Collected data entries:

------

/-! ### Bytes of a peer, match emissions, ports -/

theorem ready_rest {s u : State} {who : AgentId} {q : Nat → Bool} {r : Ready} (h : s.ready who q = (r, u)) : ∃ recs, u = { s with recs := recs } := by
  unfold State.ready at h
  dsimp only at h
  split at h <;> cases h <;> exact ⟨_, rfl⟩
theorem filterMap_homes (hs : List (Nat × Nat × Home)) (q : (Nat × Nat) × Found → Option (Nat × Nat × Home))
    (hq : ∀ e : Nat × Nat × Home, q ((e.1, e.2.1), .home e.2.2) = some e) :
    (hs.map fun e => ((e.1, e.2.1), Found.home e.2.2)).filterMap q = hs := by
  rw [List.filterMap_map]
  exact (List.filterMap_congr fun e _ => hq e).trans List.filterMap_some
theorem spanFlitReceive_lands {f : Flit} {p : Partition} {aspace n : Nat} {hs : List (Nat × Nat × Home)} {s u w : State}
    (hp : s.part? f.part = some p) (hst : p.stopped = false) (hdev : f.srcDev ≠ s.dev.devNo) (hown : s.ownsDie f.part f.die = true)
    (hup : s.portUp f.die f.port = true) (hsp : s.spanSpace f.part f.srcDev f.srcPart = some aspace)
    (hready : s.ready (spanAgent f.part) (fun x =>
      f.va / 0x10000 ≤ x / 0x10000 && x / 0x10000 ≤ (f.va + f.bytes.length) / 0x10000) = (.go, u))
    (hhome : ((wordsOf f.va f.bytes.length).map fun k => (k, u.devHome (s.logDie f.die) aspace k.1 .write true)) =
      hs.map fun e => ((e.1, e.2.1), Found.home e.2.2))
    (hland : State.landFlit f hs (u.touchDies (s.logDie f.die) aspace (hs.map fun e => e.1)) = (none, n, w)) :
    exec (.spanFlitReceive f) s = .next ((w.countFlit f aspace n).emit (.spanReply f.srcDev f.srcPart f.cmd none)) := by
  refine congrArg Host.Outcome.next ?_
  have hno : ¬((s.part? f.part).isNone = true ∨ f.srcDev = s.dev.devNo ∨ (!s.ownsDie f.part f.die) = true ∨ (!s.portUp f.die f.port) = true) := by
    simp [hp, hdev, hown, hup]
  have hdie : u.logDie f.die = s.logDie f.die := by
    obtain ⟨recs, hu⟩ := ready_rest hready
    rw [hu]
    rfl
  have harr : s.spanArrive f = (.landed, w.countFlit f aspace n) := by
    unfold State.spanArrive
    simp only [hp, hst, hsp, hready, hdie, hhome, Bool.false_and, Bool.false_eq_true, if_false]
    have hmiss : (hs.map fun e => ((e.1, e.2.1), Found.home e.2.2)).find? (fun e => e.2 == Found.missing) = none := by
      rw [List.find?_map, Option.map_eq_none_iff, List.find?_eq_none]
      exact fun e _ => by simp
    have hva : (hs.map fun e => ((e.1, e.2.1), Found.home e.2.2)).map (fun e => e.1.1) = hs.map fun e => e.1 := List.map_map ..
    rw [hmiss, filterMap_homes hs _ fun _ => rfl, hva, hland]
    exact if_neg (by rw [List.length_map]; exact Nat.lt_irrefl _)
  rw [if_neg hno, harr]
theorem matchTemplateCommit_written {s u : State} {node slot : Nat} {n : Node} {e : Emit} (hn : s.node? node = some n)
    (hst : (n.slot slot).st = .reserved) (he : (n.slot slot).emit = some e) (hwho : e.who = .caller node)
    (hw : s.writeRecord (node / 256) n slot 0 e = (.written, u)) :
    exec (.matchTemplateCommit node slot) s =
      .next (State.onNode { u with matchTab := u.matchTab.filter fun x => !(x.node == node && x.slot == some slot) } node
        fun n => n.commit slot u.now) := by
  refine congrArg Host.Outcome.next ?_
  simp only [hn, hst, he, hwho, ne_eq, not_true, if_false, hw]

/-! ### Products that end -/

section
variable {s : State} {core : Nat} (ha : (s.tile core).active = true) (hn : (s.tile core).busyUntil ≤ s.now)
include ha hn
theorem tmmaCompletion_ends (ht : s.turn.tileErr = false) :
    exec (.tmmaCompletion core) s = .next ((s.modStream (s.tile core).blk fun t =>
      if (keyGet t.accs (s.tile core).acc).isSome then { t with accs := keySet t.accs (s.tile core).acc (some (s.tile core).after) } else t).setTile core
      { s.tile core with active := false, lastUse := (s.tile core).busyUntil, before := none, after := [] }) := by
  refine congrArg Host.Outcome.next ?_
  unfold State.tmmaDone
  simp only [ha, Nat.not_lt.2 hn, decide_false, Bool.not_true, Bool.or_self, Bool.false_eq_true, if_false, ht, Bool.not_false, if_true]
theorem tmmaCompletion_again (ht : s.turn.tileErr = true) (hr : (s.tile core).reran = false) :
    exec (.tmmaCompletion core) s = .next (((s.modStream (s.tile core).blk fun t =>
      { t with rerun := min 65535 (t.rerun + 1) }).worked (s.tile core).blk core 64).setTile core
        { s.tile core with reran := true, busyUntil := (s.tile core).busyUntil + 64 }) := by
  refine congrArg Host.Outcome.next ?_
  unfold State.tmmaDone
  simp only [ha, Nat.not_lt.2 hn, decide_false, Bool.not_true, Bool.or_self, Bool.false_eq_true, if_false, ht, hr, Bool.not_false, if_true]
  rfl
end

/-- Settles O44. -/
theorem pendingEffects : Obligations.PendingEffects := by
  unfold Obligations.PendingEffects
  intro s
  refine ⟨fun k x => storeRegistration_first, fun blk grp k g c rest => instructionCompletion_due, fun blk grp b g p => demotionExpiry_due,
    fun blk grp b g p hg hp => ⟨fun w hw he => ⟨waitTimeout_bar hg hp hw he, ?_⟩, fun w => waitTimeout_prom hg hp, fun w => waitRetest_bar hg hp⟩,
    fun cmd k c x rest u w a ws h => ?_, fun cmd c hc => ⟨engineCommandComplete_done hc, fun z va w fwd => engineCommandFailure_failed hc⟩,
    fun f p aspace n hs u w => ?_, fun node slot n e u => matchTemplateCommit_written, fun die port => ⟨fun hp => ?_, fun hp => ?_⟩,
    fun core => ?_⟩
  · exact List.filter_eq_nil_iff.2 fun _ _ => Bool.false_ne_true
  · intro hc hf hpeer hpick hready hsrc v hheld hws hhome hover whole tag bytes hres hland
    refine engineLanding_lands hc hf hpeer hpick hready hsrc hheld hws rfl hhome hover rfl ?_ rfl hres hland
    cases ws <;> rfl
  · intro hp hst hdev hown hup hsp hready die hhome hland
    exact spanFlitReceive_lands hp hst hdev hown hup hsp hready hhome hland
  · exact congrArg Host.Outcome.next (if_pos hp)
  · exact congrArg Host.Outcome.next (if_neg (Nat.not_le.2 hp))
  · intro e ha hn
    exact ⟨tmmaCompletion_ends ha hn, tmmaCompletion_again ha hn⟩
end Sys2Proof.Machine.Claim
end

section
/-! The record instructions, nodes and batch cards (spec 29_stages R329 to R341). -/
namespace Sys2Proof.Machine.Claim

/-! ### Settling a node -/

/-- Held emissions take slots of their node, and touch nodes and the match table only. -/
theorem emitHeld_rest (id n : Nat) (s : State) : ∃ ns mt, State.emitHeld id n s = { s with nodes := ns, matchTab := mt } := by
  induction n generalizing s with
  | zero => exact ⟨_, _, rfl⟩
  | succ n ih =>
    unfold State.emitHeld
    split
    · exact ⟨_, _, rfl⟩
    · split
      · exact ⟨_, _, rfl⟩
      · split
        · exact ⟨_, _, rfl⟩
        · exact ih _
theorem settleNode_rest (s : State) (id : Nat) : ∃ ns mt, s.settleNode id = { s with nodes := ns, matchTab := mt } := by
  obtain ⟨_, _, h⟩ := emitHeld_rest id s.matchTab.length (s.modNode id Node.tidy)
  exact ⟨_, _, h⟩
theorem settleNode_grp (s : State) (id : Nat) : (s.settleNode id).grp = s.grp := by
  obtain ⟨_, _, h⟩ := settleNode_rest s id
  rw [h]

/-! ### The end of an instruction that acts lane by lane -/

/-- With no lane left and nothing pending of it, an instruction only lowers its counter. -/
theorem retire_none {s : State} {z : Bool} (h : s.grp.parts z = []) (sc : Sched) (lat : Machine.Lat) : s.retire z sc lat 0 [] = s.spend sc := by
  simp [State.retire, State.setGrp, State.spend, Group.retire, h]

section
variable (s : State) (i : Instr) (c : Ctl) (z : Bool) (p : Machine.Path) {l : Nat} (hl : l < 32) (d : Reg) (q : Option Pred)
include hl
theorem endActed_one (v : Int) : s.endActed i c z p (laneBit l) d q ⟨[(l, v)], []⟩ =
    State.finish (if 0 ≤ v then s.changed z else s) z c.sched .variable (laneBit l)
      (wrReg s.grp c.ix d [(l, .ofInt v)] ++ q.elim [] fun q => wrPred q [(l, decide (0 ≤ v))]) := by
  have hm : laneBit l &&& ~~~maskOf [] = laneBit l := and_not_maskOf_nil _
  have hw (t : State) : wrReg t.grp c.ix d (keepFor d (laneBit l) [(l, .ofInt v)]) = wrReg t.grp c.ix d [(l, .ofInt v)] := keepFor_one _ _ _ hl _
  have hc : wrReg (if 0 ≤ v then s.changed z else s).grp c.ix d [(l, .ofInt v)] = wrReg s.grp c.ix d [(l, .ofInt v)] := by
    split
    · exact wrReg_changed ..
    · rfl
  unfold State.endActed
  simp only [List.map_cons, List.map_nil, List.any_cons, List.any_nil, Bool.or_false, decide_eq_true_iff, hm, hw, hc, List.isEmpty_nil, if_true]
  cases q <;> rfl
omit hl in
theorem endActed_stop (h : s.grp.parts z = []) : s.endActed i c z p (laneBit l) d q ⟨[], [l]⟩ =
    (s.spend c.sched).takeTrap (faceOf s i) 0x0E (p.pc.setWidth 64) 0 (laneBit l) false := by
  have hm : laneBit l &&& ~~~maskOf [l] = 0 := by rw [maskOf_one]; exact BitVec.and_not_self _
  have hw : wrReg s.grp c.ix d (keepFor d (laneBit l) []) = [] := by cases d <;> rfl
  unfold State.endActed
  simp only [List.map_nil, List.any_nil, Bool.false_eq_true, if_false, hm, hw, List.nil_append, List.isEmpty_cons]
  cases q <;> exact congrArg (fun t => State.raiseClasses t z (faceOf s i) (laneBit l) [] [] (some (maskOf [l], 0x0E, p.pc.setWidth 64)))
    (retire_none h c.sched .variable) |>.trans (by rw [maskOf_one]; rfl)
end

------

-- Problem statement --
Look back at the entries above and repeat, unchanged, every line from the line holding "theorem emitHeld_rest (id" through the line holding "have hm : laneBit l &&& ~~~maskOf []".

-- Result for this task --
theorem emitHeld_rest (id n : Nat) (s : State) : ∃ ns mt, State.emitHeld id n s = { s with nodes := ns, matchTab := mt } := by
  induction n generalizing s with
  | zero => exact ⟨_, _, rfl⟩
  | succ n ih =>
    unfold State.emitHeld
    split
    · exact ⟨_, _, rfl⟩
    · split
      · exact ⟨_, _, rfl⟩
      · split
        · exact ⟨_, _, rfl⟩
        · exact ih _
theorem settleNode_rest (s : State) (id : Nat) : ∃ ns mt, s.settleNode id = { s with nodes := ns, matchTab := mt } := by
  obtain ⟨_, _, h⟩ := emitHeld_rest id s.matchTab.length (s.modNode id Node.tidy)
  exact ⟨_, _, h⟩
theorem settleNode_grp (s : State) (id : Nat) : (s.settleNode id).grp = s.grp := by
  obtain ⟨_, _, h⟩ := settleNode_rest s id
  rw [h]

/-! ### The end of an instruction that acts lane by lane -/

/-- With no lane left and nothing pending of it, an instruction only lowers its counter. -/
theorem retire_none {s : State} {z : Bool} (h : s.grp.parts z = []) (sc : Sched) (lat : Machine.Lat) : s.retire z sc lat 0 [] = s.spend sc := by
  simp [State.retire, State.setGrp, State.spend, Group.retire, h]

section
variable (s : State) (i : Instr) (c : Ctl) (z : Bool) (p : Machine.Path) {l : Nat} (hl : l < 32) (d : Reg) (q : Option Pred)
include hl
theorem endActed_one (v : Int) : s.endActed i c z p (laneBit l) d q ⟨[(l, v)], []⟩ =
    State.finish (if 0 ≤ v then s.changed z else s) z c.sched .variable (laneBit l)
      (wrReg s.grp c.ix d [(l, .ofInt v)] ++ q.elim [] fun q => wrPred q [(l, decide (0 ≤ v))]) := by
  have hm : laneBit l &&& ~~~maskOf [] = laneBit l := and_not_maskOf_nil _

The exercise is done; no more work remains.